▶ [Dataset entries]:
● ● ● ●

-- ==== Sys2Proof/Decode.lean ====
section
/-! DEFINITION. The commands a word spells: none. The manual gives the block no instruction word, and no row of
spec/opcode_table.json has bits; requests are named by the OPCODE byte of their descriptor (R62), which
`Machine.Die.handle` reads. -/
namespace Sys2Proof

/-- The command that a word of the command table spells: no row has bits (log 149). -/
def decodeTableWord (_nbits _w : Nat) : Option Instr := none

end Sys2Proof
end

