/-- Every field of every register table, named REGISTER_FIELD. -/
inductive Fld where
  | HLK_STATUS_REPAIRED_TX | HLK_STATUS_REPAIRED_RX | HLK_STATUS_RATE | HLK_STATUS_TRAIN_FAIL
  | HLK_STATUS_LINK_UP | HLK_CTL_RETRAIN | HLK_CTL_MAX_RATE | HLK_EVENT_DOWN
  | HLK_EVENT_RETRAINED | HLK_EVENT_REPAIRED | HLK_EVENT_RATE_CHANGED | HLK_CORR_COUNT_COUNT
  | QUE_PAGE_ID_TENANT | QUE_PAGE_STATUS_ASSIGNED | QUE_PAGE_STATUS_READY | QUE_PAIR_CTL_SIZE_LOG2
  | QUE_PAIR_CTL_WB_EN | QUE_PAIR_CTL_IN_ORDER | QUE_PAIR_CTL_ENABLE | QUE_PAIR_STATUS_ERR_CODE
  | QUE_PAIR_STATUS_STATE | QUE_RPL_IRQ_TIME | QUE_RPL_IRQ_COUNT | QUE_REQ_BASE_ADDR
  | QUE_RPL_BASE_ADDR | QUE_RPL_WB_ADDR | QUE_REQ_HEAD_INDEX | QUE_RPL_TAIL_INDEX
  | QUE_NTF_CTL_IRQ_TIME | QUE_NTF_CTL_SIZE_LOG2 | QUE_NTF_CTL_WB_EN | QUE_NTF_CTL_ENABLE
  | QUE_NTF_LOST_COUNT | QUE_NTF_BASE_ADDR | QUE_NTF_WB_ADDR | QUE_NTF_TAIL_INDEX
  | QUE_REQ_TAIL_DB_INDEX | QUE_RPL_HEAD_DB_INDEX | QUE_NTF_HEAD_DB_INDEX | REC_CTL_RELANE_ALWAYS
  | REC_STATUS_LANES_HELD | REC_STATUS_LANES_QUARANTINED | REC_STATUS_LANES_IN_SERVICE | REC_STEER_POSITION
  | REC_TEN_CFG0_REKEY_FRAC | REC_TEN_CFG0_LIMIT_SHIFT | REC_TEN_CFG0_CID_LEN | REC_TEN_CFG0_REPLAY_WIN
  | REC_TEN_CFG1_OUT_NO_LEN | REC_TEN_CFG1_OUT_SEQ8 | LANE_STATUS_RECENT | LANE_STATUS_KAT_FAIL
  | LANE_STATUS_HELD | LANE_STATUS_STATE | HASH_STATUS_RECENT | HASH_STATUS_KAT_FAIL
  | HASH_STATUS_HELD | HASH_STATUS_STATE | LANE_CTL_QUARANTINE | LANE_CTL_RELEASE
  | HASH_CTL_QUARANTINE | HASH_CTL_RELEASE | LANE_MISMATCH_COUNT_COUNT | HASH_MISMATCH_COUNT_COUNT
  | LANE_LAST_MISMATCH_KIND | LANE_LAST_MISMATCH_TENANT | HASH_LAST_MISMATCH_KIND | HASH_LAST_MISMATCH_TENANT
  | KFT_GEOMETRY_CACHE_UNITS | KFT_GEOMETRY_MAIN_UNITS | KFT_SWEEP_CTL_PASS_MIN | KFT_SWEEP_STATUS_PASSES
  | KFT_SWEEP_STATUS_PROGRESS | KFT_MINUTE_MINUTE | KFT_LOCK_CTL_PER_TENANT | KFT_LOCK_CTL_TIMEOUT
  | KFT_EVENT_SWEEP_LATE | KFT_EVENT_LOCK_TIMEOUT | KFT_EVENT_TABLE_FULL | KFT_EVENT_QUOTA_WARN
  | KFT_EVENT_EN_SWEEP_LATE | KFT_EVENT_EN_LOCK_TIMEOUT | KFT_EVENT_EN_TABLE_FULL | KFT_EVENT_EN_QUOTA_WARN
  | KFT_FULL_COUNT_COUNT | KFT_RELOC_COUNT_COUNT | KFT_MAIN_USED_COUNT | KFT_CRUMB_USED_COUNT
  | KFT_LEARN_COUNT_COUNT | KFT_TEN_USED_SLOTS | KFT_TEN_CFG_AGED_NTF | KFT_TEN_CFG_AGE_LIMIT
  | KFT_TEN_SHARE_SLOTS | KFT_TEN_TOTAL_SLOTS | KFT_TEN_KEYS_QUOTA | KFT_TEN_LOCKS_HELD
  | KFT_TEN_FULL_QUOTA_REFUSED | KFT_TEN_FULL_TABLE_FULL | MLF_SLICE_BASE_ADDR | MLF_SLICE_SIZE_TREE_MIB
  | MLF_SLICE_SIZE_SIZE_GIB | MLF_STATUS_MIRROR_OK | MLF_STATUS_ADOPTED_POS | MLF_STATUS_ADOPTED
  | MLF_STATUS_STATE | MLF_EVENT_EPOCH_BUMPED | MLF_EVENT_RESEAL_STALL | MLF_EVENT_ADOPTED
  | MLF_EVENT_MIRROR_LOST | MLF_EVENT_POISON_FULL | MLF_EVENT_INTEGRITY | MLF_EVENT_EN_EPOCH_BUMPED
  | MLF_EVENT_EN_RESEAL_STALL | MLF_EVENT_EN_ADOPTED | MLF_EVENT_EN_MIRROR_LOST | MLF_EVENT_EN_POISON_FULL
  | MLF_EVENT_EN_INTEGRITY | MLF_INTEG_COUNT_COUNT | MLF_INTEG_ADDR_OFFSET | MLF_INTEG_INFO_TENANT
  | MLF_INTEG_INFO_ADOPTED_SLICE | MLF_INTEG_INFO_KIND | MLF_INTEG_INFO_LEVEL | MLF_TREE_STATUS_RESEALS
  | MLF_TREE_STATUS_DIRTY_L2 | MLF_CACHE_STATUS_PENDING | MLF_CACHE_STATUS_CAPACITY | MLF_RESEAL_COUNT_COUNT
  | MLF_POISON_CTL_REFORMAT | MLF_POISON_CTL_INDEX | MLF_POISON_STATUS_COUNT | MLF_POISON_ENTRY_VALID
  | MLF_POISON_ENTRY_LEVEL | MLF_POISON_ENTRY_OFFSET | MLF_ARCHIVE_EPOCH_EPOCH | MLF_ARCHIVE_CTL_CONFIRM
  | MLF_ARCHIVE_CTL_BUMP | CON_CTL_RECORE_ALWAYS | CON_CORES_IN_SERVICE_CORES | CON_CORES_HELD_CORES
  | CON_CORES_QUARANTINED_CORES | CON_QUEUE_STATUS_LONG_WAITING | CON_QUEUE_STATUS_SHORT_WAITING | CON_CURVES_USED_COUNT
  | CON_JOB_COUNT_COUNT | CON_ABORT_COUNT_COUNT | CON_CORE_STATUS_TENANT | CON_CORE_STATUS_LONG
  | CON_CORE_STATUS_CONTEXTS_BUSY | CON_CORE_STATUS_RECENT | CON_CORE_STATUS_KAT_FAIL | CON_CORE_STATUS_HELD
  | CON_CORE_STATUS_STATE | CON_CORE_CTL_QUARANTINE | CON_CORE_CTL_RELEASE | CON_CORE_MISMATCH_COUNT_COUNT
  | CON_CORE_LAST_MISMATCH_KIND | CON_CORE_LAST_MISMATCH_TENANT | CON_CORE_JOBS_COUNT | CON_TEN_CURVES_LOADED_MASK
  | CON_TEN_CURVES_COUNT | NTT_CTL_RECORE_ALWAYS | NTT_CORES_QUARANTINED | NTT_CORES_IN_SERVICE
  | NTT_QUEUE_STATUS_WAITING | NTT_HS_CTL_RETAIN_H | NTT_HS_CTL_IDLE_S | NTT_HS_STATUS_CTX_USED
  | NTT_HS_DONE_COUNT | NTT_HS_FAILED_COUNT | NTT_HS_EXPIRED_COUNT | NTT_TICKET_EPOCH_EPOCH
  | NTT_CORE_STATUS_TENANT | NTT_CORE_STATUS_SIGNING | NTT_CORE_STATUS_CONTEXTS_BUSY | NTT_CORE_STATUS_RECENT
  | NTT_CORE_STATUS_KAT_FAIL | NTT_CORE_STATUS_STATE | NTT_CORE_CTL_QUARANTINE | NTT_CORE_CTL_RELEASE
  | NTT_CORE_MISMATCH_COUNT_COUNT | NTT_CORE_JOBS_COUNT | NTT_CORE_LAST_MISMATCH_KIND | NTT_CORE_LAST_MISMATCH_TENANT
  | KEY_ROOT_STATUS_SHARES_FOUND | KEY_ROOT_STATUS_THRESHOLD | KEY_ROOT_STATUS_COMBINE_FAIL | KEY_ROOT_STATUS_ESK_VALID
  | KEY_ROOT_STATUS_SHARE_LOST | KEY_ROOT_STATUS_SHARE_HELD | KEY_ROOT_STATUS_BBK_VALID | KEY_ROOT_STATUS_PUF_FAIL
  | KEY_SEAL_MASK_PENDING | KEY_SEAL_MASK_PENDING_MASK | KEY_SEAL_MASK_MASK | KEY_CEREMONY_STATUS_REMAINING_S
  | KEY_CEREMONY_STATUS_APPROVALS | KEY_CEREMONY_STATUS_M | KEY_CEREMONY_STATUS_KIND | KEY_CEREMONY_STATUS_STATE
  | KEY_CEREMONY_SERIAL_SERIAL | KEY_CUSTODIANS_OWNER_SET | KEY_CUSTODIANS_ALG_MLDSA | KEY_CUSTODIANS_REGISTERED
  | KEY_EVENT_MIGRATION_DONE | KEY_EVENT_SHARE_LOST | KEY_EVENT_TOKEN_REJECTED | KEY_EVENT_CEREMONY_LAPSED
  | KEY_EVENT_CEREMONY_DONE | KEY_EVENT_EN_MIGRATION_DONE | KEY_EVENT_EN_SHARE_LOST | KEY_EVENT_EN_TOKEN_REJECTED
  | KEY_EVENT_EN_CEREMONY_LAPSED | KEY_EVENT_EN_CEREMONY_DONE | KEY_CACHE_STATUS_UNITS_USED | KEY_MEAS_DIGEST
  | KEY_TEN_HANDLES_USED | KEY_TEN_GEN_GEN | KEY_TEN_VGEN_GEN | KEY_TEN_EXHAUSTED_COUNT
  | RNG_STATUS_FAIL_SOURCES | RNG_STATUS_RERUNS | RNG_STATUS_SEEDED | RNG_STATUS_STATE
  | RNG_EVENT_FAULT | RNG_EVENT_RESTARTED | RNG_EVENT_HEALTH_FAIL | RNG_EVENT_READY
  | RNG_EVENT_EN_FAULT | RNG_EVENT_EN_RESTARTED | RNG_EVENT_EN_HEALTH_FAIL | RNG_EVENT_EN_READY
  | RNG_HEALTH_CFG_APT_CUTOFF | RNG_HEALTH_CFG_RCT_CUTOFF | RNG_SRC_STATUS_APT_PEAK | RNG_SRC_STATUS_RCT_PEAK
  | RNG_FAIL_COUNT_COUNT | RNG_RESEED_COUNT_COUNT | RNG_QUEUE_STATUS_FE_BYTES | RNG_QUEUE_STATUS_DRBG_BYTES
  | RNG_WAITING_COUNT | RNG_TEST_INJECT_SRC | RNG_TEST_INJECT | RNG_TEST_RAW_EN
  | RNG_RAW_SAMPLES | RNG_TEN_CFG_FE_ALLOWED | RNG_TEN_CFG_RATE | RNG_TEN_BYTES_COUNT
  | TEN_CMD_CMD | TEN_STATE_CMD_RESULT | TEN_STATE_LOGGING | TEN_STATE_STEWARD
  | TEN_STATE_FORCED | TEN_STATE_STATE | TEN_SHARE_LANE | TEN_SHARE_CON
  | TEN_SHARE_NTT | TEN_SHARE_CAP | TEN_SHARE_PAIRS | TEN_USE_LANE
  | TEN_USE_CON | TEN_USE_NTT | TEN_USE_DEBT | TEN_MIG_BITMAP_VALUE
  | TEN_MIG_RANGE_BASE_VALUE | TEN_MIG_RANGE_LEN_VALUE | TEN_MIG_UNTRACKED_VALUE | TEN_QUIESCE_TIME_VALUE
  | TEN_STEWARD_DEPTH_VALUE | TEN_EPOCH_COUNT | TEN_EVENT_ROTATION_FAIL | TEN_EVENT_STEWARD_OP
  | TEN_EVENT_REMOVE_DONE | TEN_EVENT_FORCED | TEN_EVENT_QUIESCE_LATE | TEN_EVENT_QUIESCE_DONE
  | TEN_EVENT_EN_ROTATION_FAIL | TEN_EVENT_EN_STEWARD_OP | TEN_EVENT_EN_REMOVE_DONE | TEN_EVENT_EN_FORCED
  | TEN_EVENT_EN_QUIESCE_LATE | TEN_EVENT_EN_QUIESCE_DONE | TEN_PAGE_STATE_STATE | TEN_PAGE_SHARE_ALL
  | TEN_PAGE_MODE_STEWARD | TIN_STATUS_LAST_REASON | TIN_STATUS_DELTAS | TIN_STATUS_BUSY
  | TIN_STATUS_STAGED | TIN_STATUS_SOURCE | TIN_SERIAL_VALUE | TIN_DELTA_SEQ_VALUE
  | TIN_STAGED_SERIAL_VALUE | TIN_DIGEST_DIGEST | TIN_STAGED_DIGEST_DIGEST | TIN_POLICY_DIGEST_DIGEST
  | TIN_GEOM_DIGEST_DIGEST | TIN_EVENT_DEFAULT_BOOT | TIN_EVENT_REFUSED | TIN_EVENT_DELTA_APPLIED
  | TIN_EVENT_ACTIVATED | TIN_EVENT_STAGED | TIN_EVENT_EN_DEFAULT_BOOT | TIN_EVENT_EN_REFUSED
  | TIN_EVENT_EN_DELTA_APPLIED | TIN_EVENT_EN_ACTIVATED | TIN_EVENT_EN_STAGED | TIN_NVM_USE_CHAIN_BYTES
  | ENS_STATUS_FAULT | ENS_STATUS_ACTING_LEAD | ENS_STATUS_LEAD_POS | ENS_STATUS_POSITION
  | ENS_STATUS_SIZE | ENS_STATUS_STATE | ENS_LINKS_REPAIRED_B | ENS_LINKS_REPAIRED_A
  | ENS_LINKS_AUTH_FAIL_B | ENS_LINKS_AUTH_FAIL_A | ENS_LINKS_UP_B | ENS_LINKS_UP_A
  | ENS_CTL_POS | ENS_CTL_HANDBACK | ENS_CTL_LINK_GRACE | ENS_SERVE_SERVER
  | ENS_EVENT_ACTIVATION_MISSED | ENS_EVENT_ACTIVATED | ENS_EVENT_ARMED | ENS_EVENT_QUARANTINE
  | ENS_EVENT_MISMATCH | ENS_EVENT_STEER_REFUSED | ENS_EVENT_HANDBACK_DONE | ENS_EVENT_LINK_DOWN
  | ENS_EVENT_DIE_FAILED | ENS_EVENT_CFG_FAULT | ENS_EVENT_EN_ACTIVATION_MISSED | ENS_EVENT_EN_ACTIVATED
  | ENS_EVENT_EN_ARMED | ENS_EVENT_EN_QUARANTINE | ENS_EVENT_EN_MISMATCH | ENS_EVENT_EN_STEER_REFUSED
  | ENS_EVENT_EN_HANDBACK_DONE | ENS_EVENT_EN_LINK_DOWN | ENS_EVENT_EN_DIE_FAILED | ENS_EVENT_EN_CFG_FAULT
  | ENS_IDENTITY_DIGEST | ENS_ADMIT_IDENTITY_DIGEST | ENS_DOMAIN_STATUS_ROOT | ENS_DOMAIN_STATUS_ADMIT_PENDING
  | ENS_DOMAIN_STATUS_JOIN_OUT | ENS_DOMAIN_STATUS_ARMED | ENS_DOMAIN_STATUS_MEMBER | ENS_DOMAIN_EPOCH_VALUE
  | ENS_DOMAIN_TIME_VALUE | ENS_ACT_TIME_VALUE | ENS_DOMAIN_COUNTS_MISMATCHED | ENS_DOMAIN_COUNTS_PRESENT
  | ENS_ENV_OUT_BASE_ADDR | ENS_ENV_OUT_CTL_LOST | ENS_ENV_OUT_CTL_SIZE_LOG2 | ENS_ENV_OUT_CTL_ENABLE
  | ENS_ENV_OUT_TAIL_INDEX | ENS_ENV_OUT_HEAD_INDEX | ENS_STEER_PREV_VALID | ENS_STEER_PREV_POSITION
  | ENS_STEER_COUNT_SESSIONS | ENS_STANDBY_VALID | ENS_STANDBY_ALIASED | ENS_STANDBY_STANDBY
  | WLD_STATUS_GATE_DEPTH0 | WLD_STATUS_GATE_DEPTH1 | WLD_STATUS_GATE_DEPTH2 | WLD_STATUS_GATE_DEPTH3
  | WLD_STATUS_WORLD0 | WLD_STATUS_WORLD1 | WLD_STATUS_WORLD2 | WLD_STATUS_WORLD3
  | WLD_CORE_GUEST_TENANT0 | WLD_CORE_GUEST_TENANT1 | WLD_CORE_GUEST_TENANT2 | WLD_CORE_GUEST_TENANT3
  | WLD_EVENT_POLICY_STEP_LIMIT | WLD_EVENT_DBG_VIOLATION | WLD_EVENT_MPU_COMMIT_REFUSED | WLD_EVENT_MPU_FAULT
  | WLD_EVENT_GATE_IGNORED | WLD_EVENT_GATE_DEFERRED | WLD_EVENT_POT_FAULT | WLD_EVENT_GATE_FAULT
  | WLD_EVENT_EN_POLICY_STEP_LIMIT | WLD_EVENT_EN_DBG_VIOLATION | WLD_EVENT_EN_MPU_COMMIT_REFUSED | WLD_EVENT_EN_MPU_FAULT
  | WLD_EVENT_EN_GATE_IGNORED | WLD_EVENT_EN_GATE_DEFERRED | WLD_EVENT_EN_POT_FAULT | WLD_EVENT_EN_GATE_FAULT
  | WLD_WDOG_CTL_PERIOD_MS | WLD_WDOG_KICK_KEY | WLD_WDOG_STATUS_EXPIRIES | WLD_WDOG_STATUS_REMAINING_MS
  | WLD_HOLD_BLOCKS | WLD_GATE_PENDING_BLOCKS | WLD_GATE_IGNORED_COUNT | WLD_GATE_FAULTS_COUNT
  | WLD_POT_FAULTS_COUNT | WLD_POLICY_EVALS_COUNT | WLD_POLICY_DENIES_COUNT | WLD_POT_KIND
  | WLD_POT_PENDING | WLD_POT_TENANT | MPU_RGN_BASE_BASE | MPU_RGN_ATTR_ENABLE
  | MPU_RGN_ATTR_SIZE_LOG2 | MPU_RGN_ATTR_X | MPU_RGN_ATTR_W | MPU_RGN_ATTR_R
  | MPU_COMMIT_COMMIT | MPU_STATUS_COMMIT_GEN | MPU_STATUS_FAULT_REGION | MPU_STATUS_LAST_RESULT
  | MPU_STATUS_DRAINING | MPU_FAULT_ADDR_ADDR | MPU_FAULT_INFO_COUNT | MPU_FAULT_INFO_WRITE
  | MPU_FAULT_INFO_LOCKED | MPU_FAULT_INFO_LEN | TMP_STATUS_ACTIVE | TMP_STATUS_RANK
  | TMP_STATUS_BROWNOUT | TMP_STATUS_THROTTLED | TMP_STATUS_HALTED | TMP_STATUS_OUT
  | TMP_STATUS_BIST_BUSY | TMP_STATUS_MAP_SOURCE | TMP_COND_SOURCES | TMP_ALARM_SOURCES
  | TMP_CTL_OUT_ACK | TMP_CTL_RELEASE | TMP_TEMP_SENSOR1 | TMP_TEMP_SENSOR0
  | TMP_TEMP_LIMITS_HIGH | TMP_TEMP_LIMITS_LOW | TMP_SUPPLY_AUX_MV | TMP_SUPPLY_CORE_MV
  | TMP_VBAT_REVERSED | TMP_VBAT_VBAT_MV | TMP_BROWNOUT_COUNT_COUNT | TMP_MESH_STATUS_MESH_D
  | TMP_MESH_STATUS_MESH_C | TMP_MESH_STATUS_MESH_B | TMP_MESH_STATUS_MESH_A | TMP_PIN_STATUS_IN1
  | TMP_PIN_STATUS_IN0 | TMP_PIN_STATUS_LID | TMP_BIST_CTL_START | TMP_BIST_CTL_WINDOW_US
  | TMP_BIST_CTL_SOURCE | TMP_BIST_STATUS_PASSES | TMP_BIST_STATUS_RESULT | TMP_BIST_STATUS_LAST_SOURCE
  | TMP_BACKUP_TIME_SECONDS | TMP_BACKUP_TIME_FRACTION | TMP_BACKUP_TIME_SET_VALUE | TMP_BACKUP_STATUS_NEW
  | TMP_BACKUP_STATUS_NEXT | TMP_BACKUP_STATUS_BACKUP_ALARM | TMP_BACKUP_STATUS_BBK_ZEROIZED | TMP_BACKUP_STATUS_RUNNING
  | TMP_BLOG_CTL_ACK | TMP_MAP_ENABLED | TMP_MAP_PROPAGATE | TMP_MAP_OUT
  | TMP_MAP_RANK | TMP_BLOG_WORD | CLK_STATUS_SETTLE_TRIES | CLK_STATUS_FRO_FAIL
  | CLK_STATUS_REFCLK_ABSENT | CLK_STATUS_FRO_REF | CLK_STATUS_ARMED | CLK_STATUS_PLL_LOCK
  | CLK_STATUS_SOURCE | CLK_EVENT_REFCLK_RETRY | CLK_EVENT_FRO_FAIL | CLK_EVENT_FAILOVER
  | CLK_EVENT_EN_REFCLK_RETRY | CLK_EVENT_EN_FRO_FAIL | CLK_EVENT_EN_FAILOVER | CLK_FRO_KHZ_KHZ
  | CLK_SETTLE_CODE_CODE | CLK_FAIL_COUNT_COUNT | PWR_CTL_IDLE_EN | PWR_CTL_PARK
  | PWR_STATUS_POINT | PWR_STATUS_DEFERRED | PWR_STATUS_THROTTLE | PWR_STATUS_THERMAL
  | PWR_STATUS_STATE | PWR_OPPOINT_SOURCE | PWR_OPPOINT_POINT | PWR_OPPOINT_CAP
  | PWR_POWER_ESTIMATE | PWR_POWER_EFFECTIVE_CAP | PWR_ENERGY_MICROJOULES | RST_CTL_CONFIRM
  | RST_CTL_POWER_CYCLE | RST_CTL_ENSEMBLE | RST_CTL_WARM | RST_CAUSE_NOFRO_SEEN
  | RST_CAUSE_BACKUP_LOST | RST_CAUSE_ENSEMBLE | RST_CAUSE_MANAGER | RST_CAUSE_DECLARED
  | RST_CAUSE_TAMPER | RST_CAUSE_SUPPLY | RST_CAUSE_WATCHDOG | RST_CAUSE_PORST
  | RST_CAUSE_POWER_ON | RST_COUNT_WARM | RST_COUNT_ENSEMBLE | RST_PWR_REQ_TIMEOUT
  | RST_PWR_REQ_ASSERTED | LCS_STATE_TOGGLES | LCS_STATE_STATE | LCS_STATUS_PENDING_TARGET
  | LCS_STATUS_RESUMED | LCS_STATUS_INVALID_CODE | LCS_STATUS_PENDING | LCS_SERIAL_SERIAL
  | LCS_JOURNAL_LAST_MARKS | LCS_JOURNAL_NEXT | LCS_TOKENS_REMAINING | LCS_EVENT_DEBUG_AUTH
  | LCS_EVENT_REQUEST_DROPPED | LCS_EVENT_ACCEPTED | LCS_EVENT_TRANSITION_DONE | LCS_EVENT_EN_DEBUG_AUTH
  | LCS_EVENT_EN_REQUEST_DROPPED | LCS_EVENT_EN_ACCEPTED | LCS_EVENT_EN_TRANSITION_DONE | DBG_STATUS_REMAINING_S
  | DBG_STATUS_CHALLENGE_VALID | DBG_STATUS_SIGNER | DBG_STATUS_LEVEL | DBG_CTL_REVOKE
  | DBG_CTL_NEW_CHALLENGE | DBG_CHALLENGE_NONCE | DBG_VIOLATION_COUNT_COUNT | EVR_CTL_FREEZE
  | EVR_STATUS_TORN | EVR_STATUS_WRITING | EVR_STATUS_FROZEN | EVR_STATUS_RSV_USED
  | EVR_STATUS_GEN_USED | EVR_STATUS_NEXT | EVR_SEQ_VALUE | EVR_LOST_VALUE
  | EVR_OP_HOURS_VALUE | EVR_POWER_CYCLES_VALUE | EVR_EVENT_FREEZE_TIMEOUT | EVR_EVENT_LOST
  | EVR_EVENT_RECORD | EVR_EVENT_EN_FREEZE_TIMEOUT | EVR_EVENT_EN_LOST | EVR_EVENT_EN_RECORD
  | EVR_READ_IDX_SLOT | EVR_READ_DATA_WORD | PMC_CTL_ENABLE | PMC_CTL_WINDOW_US
  | PMC_RING_BASE_ADDR | PMC_RING_CTL_IRQ_COUNT | PMC_RING_CTL_SIZE_LOG2 | PMC_RING_TAIL_INDEX
  | PMC_RING_HEAD_INDEX | PMC_STATUS_DROPPED | PMC_EVENT_OVERRUN | PMC_EVENT_EN_OVERRUN
  | PMC_SEL_SELECTION | PMC_TEN_CYCLES_CYCLES | PMC_TEN_SEL_LEVEL | PMC_TEN_SEL_ENABLE
  | PMC_TEN_SEL_BLOCK | PMC_TEN_SEL_EVENT | PMC_TEN_CNT_COUNT
  deriving DecidableEq, Repr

● ● ● ●

▶ [What you should do]:
Both the first line of the data above and the line with "LANE_STATUS_RECENT | LANE_STATUS_KAT_FAIL" must be included; please return exactly those lines and the ones between them.

▶ [Finished task]:
-- ==== Sys2Proof/Decode.lean ====
section
/-! DEFINITION. The commands a word spells: none. The manual gives the block no instruction word, and no row of
spec/opcode_table.json has bits; requests are named by the OPCODE byte of their descriptor (R62), which
`Machine.Die.handle` reads. -/
namespace Sys2Proof

/-- The command that a word of the command table spells: no row has bits (log 149). -/
def decodeTableWord (_nbits _w : Nat) : Option Instr := none

end Sys2Proof
end

/-- Every field of every register table, named REGISTER_FIELD. -/
inductive Fld where
  | HLK_STATUS_REPAIRED_TX | HLK_STATUS_REPAIRED_RX | HLK_STATUS_RATE | HLK_STATUS_TRAIN_FAIL
  | HLK_STATUS_LINK_UP | HLK_CTL_RETRAIN | HLK_CTL_MAX_RATE | HLK_EVENT_DOWN
  | HLK_EVENT_RETRAINED | HLK_EVENT_REPAIRED | HLK_EVENT_RATE_CHANGED | HLK_CORR_COUNT_COUNT
  | QUE_PAGE_ID_TENANT | QUE_PAGE_STATUS_ASSIGNED | QUE_PAGE_STATUS_READY | QUE_PAIR_CTL_SIZE_LOG2
  | QUE_PAIR_CTL_WB_EN | QUE_PAIR_CTL_IN_ORDER | QUE_PAIR_CTL_ENABLE | QUE_PAIR_STATUS_ERR_CODE
  | QUE_PAIR_STATUS_STATE | QUE_RPL_IRQ_TIME | QUE_RPL_IRQ_COUNT | QUE_REQ_BASE_ADDR
  | QUE_RPL_BASE_ADDR | QUE_RPL_WB_ADDR | QUE_REQ_HEAD_INDEX | QUE_RPL_TAIL_INDEX
  | QUE_NTF_CTL_IRQ_TIME | QUE_NTF_CTL_SIZE_LOG2 | QUE_NTF_CTL_WB_EN | QUE_NTF_CTL_ENABLE
  | QUE_NTF_LOST_COUNT | QUE_NTF_BASE_ADDR | QUE_NTF_WB_ADDR | QUE_NTF_TAIL_INDEX
  | QUE_REQ_TAIL_DB_INDEX | QUE_RPL_HEAD_DB_INDEX | QUE_NTF_HEAD_DB_INDEX | REC_CTL_RELANE_ALWAYS
  | REC_STATUS_LANES_HELD | REC_STATUS_LANES_QUARANTINED | REC_STATUS_LANES_IN_SERVICE | REC_STEER_POSITION
  | REC_TEN_CFG0_REKEY_FRAC | REC_TEN_CFG0_LIMIT_SHIFT | REC_TEN_CFG0_CID_LEN | REC_TEN_CFG0_REPLAY_WIN
  | REC_TEN_CFG1_OUT_NO_LEN | REC_TEN_CFG1_OUT_SEQ8 | LANE_STATUS_RECENT | LANE_STATUS_KAT_FAIL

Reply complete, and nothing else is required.